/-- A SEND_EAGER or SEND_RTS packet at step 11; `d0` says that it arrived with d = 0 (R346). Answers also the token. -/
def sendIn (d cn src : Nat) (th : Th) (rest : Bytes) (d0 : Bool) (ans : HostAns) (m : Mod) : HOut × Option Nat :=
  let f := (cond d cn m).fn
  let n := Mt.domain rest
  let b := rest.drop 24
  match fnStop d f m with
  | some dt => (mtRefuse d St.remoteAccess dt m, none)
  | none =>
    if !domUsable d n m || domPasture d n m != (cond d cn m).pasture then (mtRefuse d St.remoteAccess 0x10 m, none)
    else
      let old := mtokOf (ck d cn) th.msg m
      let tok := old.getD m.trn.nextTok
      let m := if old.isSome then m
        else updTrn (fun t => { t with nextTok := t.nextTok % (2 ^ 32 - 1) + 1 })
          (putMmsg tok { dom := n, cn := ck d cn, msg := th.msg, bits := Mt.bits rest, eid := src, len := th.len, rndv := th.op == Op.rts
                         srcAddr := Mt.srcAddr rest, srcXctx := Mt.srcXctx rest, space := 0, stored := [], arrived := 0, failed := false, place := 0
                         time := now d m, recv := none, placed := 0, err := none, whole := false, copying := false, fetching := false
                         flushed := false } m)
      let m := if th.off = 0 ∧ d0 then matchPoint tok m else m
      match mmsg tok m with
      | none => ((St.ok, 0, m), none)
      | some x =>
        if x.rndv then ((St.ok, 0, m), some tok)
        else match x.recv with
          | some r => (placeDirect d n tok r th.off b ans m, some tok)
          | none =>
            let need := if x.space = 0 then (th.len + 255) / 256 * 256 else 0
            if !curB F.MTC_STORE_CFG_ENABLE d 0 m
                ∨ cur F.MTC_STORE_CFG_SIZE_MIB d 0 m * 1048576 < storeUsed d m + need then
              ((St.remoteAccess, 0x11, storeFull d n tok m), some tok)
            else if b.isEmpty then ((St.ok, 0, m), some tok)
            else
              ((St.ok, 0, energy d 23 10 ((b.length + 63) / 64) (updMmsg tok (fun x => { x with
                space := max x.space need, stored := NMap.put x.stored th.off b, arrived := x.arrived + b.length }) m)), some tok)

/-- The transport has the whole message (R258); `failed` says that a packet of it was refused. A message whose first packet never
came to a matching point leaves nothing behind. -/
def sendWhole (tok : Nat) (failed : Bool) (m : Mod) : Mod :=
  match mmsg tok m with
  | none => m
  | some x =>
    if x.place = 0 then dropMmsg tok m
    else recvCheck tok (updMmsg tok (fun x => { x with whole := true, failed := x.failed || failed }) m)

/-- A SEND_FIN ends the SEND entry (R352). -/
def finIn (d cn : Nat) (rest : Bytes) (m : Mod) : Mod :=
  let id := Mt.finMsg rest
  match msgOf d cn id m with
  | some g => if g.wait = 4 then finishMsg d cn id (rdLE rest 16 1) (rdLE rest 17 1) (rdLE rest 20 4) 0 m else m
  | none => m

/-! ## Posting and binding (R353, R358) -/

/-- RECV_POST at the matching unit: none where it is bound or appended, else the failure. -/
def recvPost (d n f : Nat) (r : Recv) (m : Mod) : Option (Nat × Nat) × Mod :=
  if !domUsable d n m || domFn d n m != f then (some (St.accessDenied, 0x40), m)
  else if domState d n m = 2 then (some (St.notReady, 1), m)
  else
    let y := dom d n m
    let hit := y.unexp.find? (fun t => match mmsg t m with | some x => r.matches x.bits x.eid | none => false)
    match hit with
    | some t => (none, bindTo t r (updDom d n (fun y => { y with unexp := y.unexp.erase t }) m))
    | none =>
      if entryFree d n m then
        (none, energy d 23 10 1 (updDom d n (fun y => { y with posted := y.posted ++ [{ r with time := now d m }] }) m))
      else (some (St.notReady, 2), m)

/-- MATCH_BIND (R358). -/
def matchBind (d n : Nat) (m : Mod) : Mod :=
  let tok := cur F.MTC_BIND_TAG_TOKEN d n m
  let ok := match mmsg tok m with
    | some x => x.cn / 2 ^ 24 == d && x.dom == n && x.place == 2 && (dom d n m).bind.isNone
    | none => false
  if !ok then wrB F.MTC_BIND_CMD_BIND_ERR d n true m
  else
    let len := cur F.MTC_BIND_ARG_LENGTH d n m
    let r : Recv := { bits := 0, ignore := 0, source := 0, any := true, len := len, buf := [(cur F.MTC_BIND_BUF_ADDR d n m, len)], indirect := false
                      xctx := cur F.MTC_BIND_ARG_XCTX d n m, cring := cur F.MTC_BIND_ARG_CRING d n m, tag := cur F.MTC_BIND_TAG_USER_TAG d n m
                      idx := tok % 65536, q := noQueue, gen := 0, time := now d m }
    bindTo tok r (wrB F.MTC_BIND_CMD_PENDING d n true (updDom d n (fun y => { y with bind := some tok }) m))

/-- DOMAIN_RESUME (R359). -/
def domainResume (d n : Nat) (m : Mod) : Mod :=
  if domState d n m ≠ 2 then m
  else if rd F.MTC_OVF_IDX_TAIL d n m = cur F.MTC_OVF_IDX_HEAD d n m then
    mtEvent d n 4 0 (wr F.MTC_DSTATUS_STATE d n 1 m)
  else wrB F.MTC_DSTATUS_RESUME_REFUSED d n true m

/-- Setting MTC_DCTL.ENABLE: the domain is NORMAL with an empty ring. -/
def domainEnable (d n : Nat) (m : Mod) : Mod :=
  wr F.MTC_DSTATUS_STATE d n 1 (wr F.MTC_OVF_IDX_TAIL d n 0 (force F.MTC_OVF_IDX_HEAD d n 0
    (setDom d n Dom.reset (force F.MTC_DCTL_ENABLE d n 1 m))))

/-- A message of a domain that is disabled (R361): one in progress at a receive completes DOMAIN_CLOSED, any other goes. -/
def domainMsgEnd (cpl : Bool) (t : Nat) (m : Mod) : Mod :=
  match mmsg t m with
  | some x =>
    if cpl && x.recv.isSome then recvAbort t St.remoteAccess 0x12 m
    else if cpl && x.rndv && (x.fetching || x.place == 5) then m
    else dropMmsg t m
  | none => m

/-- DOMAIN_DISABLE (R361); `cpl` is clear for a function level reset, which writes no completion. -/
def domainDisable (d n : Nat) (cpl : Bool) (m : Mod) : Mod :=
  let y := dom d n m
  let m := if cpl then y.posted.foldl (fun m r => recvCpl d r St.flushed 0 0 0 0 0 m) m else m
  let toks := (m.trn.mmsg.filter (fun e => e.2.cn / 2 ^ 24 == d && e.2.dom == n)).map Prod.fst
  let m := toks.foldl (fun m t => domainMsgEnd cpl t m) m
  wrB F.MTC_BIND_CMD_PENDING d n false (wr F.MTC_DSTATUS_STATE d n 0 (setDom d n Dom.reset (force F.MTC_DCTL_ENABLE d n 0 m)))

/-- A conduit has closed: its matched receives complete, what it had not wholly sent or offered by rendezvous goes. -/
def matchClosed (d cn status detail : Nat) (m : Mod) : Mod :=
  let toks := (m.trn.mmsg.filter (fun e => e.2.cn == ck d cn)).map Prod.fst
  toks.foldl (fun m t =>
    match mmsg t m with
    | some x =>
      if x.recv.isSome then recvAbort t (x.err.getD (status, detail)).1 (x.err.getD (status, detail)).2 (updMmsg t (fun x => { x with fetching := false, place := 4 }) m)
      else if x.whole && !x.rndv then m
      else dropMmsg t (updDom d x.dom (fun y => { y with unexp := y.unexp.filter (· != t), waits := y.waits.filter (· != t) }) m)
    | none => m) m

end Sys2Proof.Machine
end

Exercise instructions ::
Your reply should be nothing but the lines from the one containing "wrB F.MTC_BIND_CMD_PENDING d n false" through the last line above, copied exactly; please include both ends.

Task result ::
  wrB F.MTC_BIND_CMD_PENDING d n false (wr F.MTC_DSTATUS_STATE d n 0 (setDom d n Dom.reset (force F.MTC_DCTL_ENABLE d n 0 m)))

/-- A conduit has closed: its matched receives complete, what it had not wholly sent or offered by rendezvous goes. -/
def matchClosed (d cn status detail : Nat) (m : Mod) : Mod :=
  let toks := (m.trn.mmsg.filter (fun e => e.2.cn == ck d cn)).map Prod.fst
  toks.foldl (fun m t =>
    match mmsg t m with
    | some x =>
      if x.recv.isSome then recvAbort t (x.err.getD (status, detail)).1 (x.err.getD (status, detail)).2 (updMmsg t (fun x => { x with fetching := false, place := 4 }) m)
      else if x.whole && !x.rndv then m
      else dropMmsg t (updDom d x.dom (fun y => { y with unexp := y.unexp.filter (· != t), waits := y.waits.filter (· != t) }) m)
    | none => m) m

end Sys2Proof.Machine
end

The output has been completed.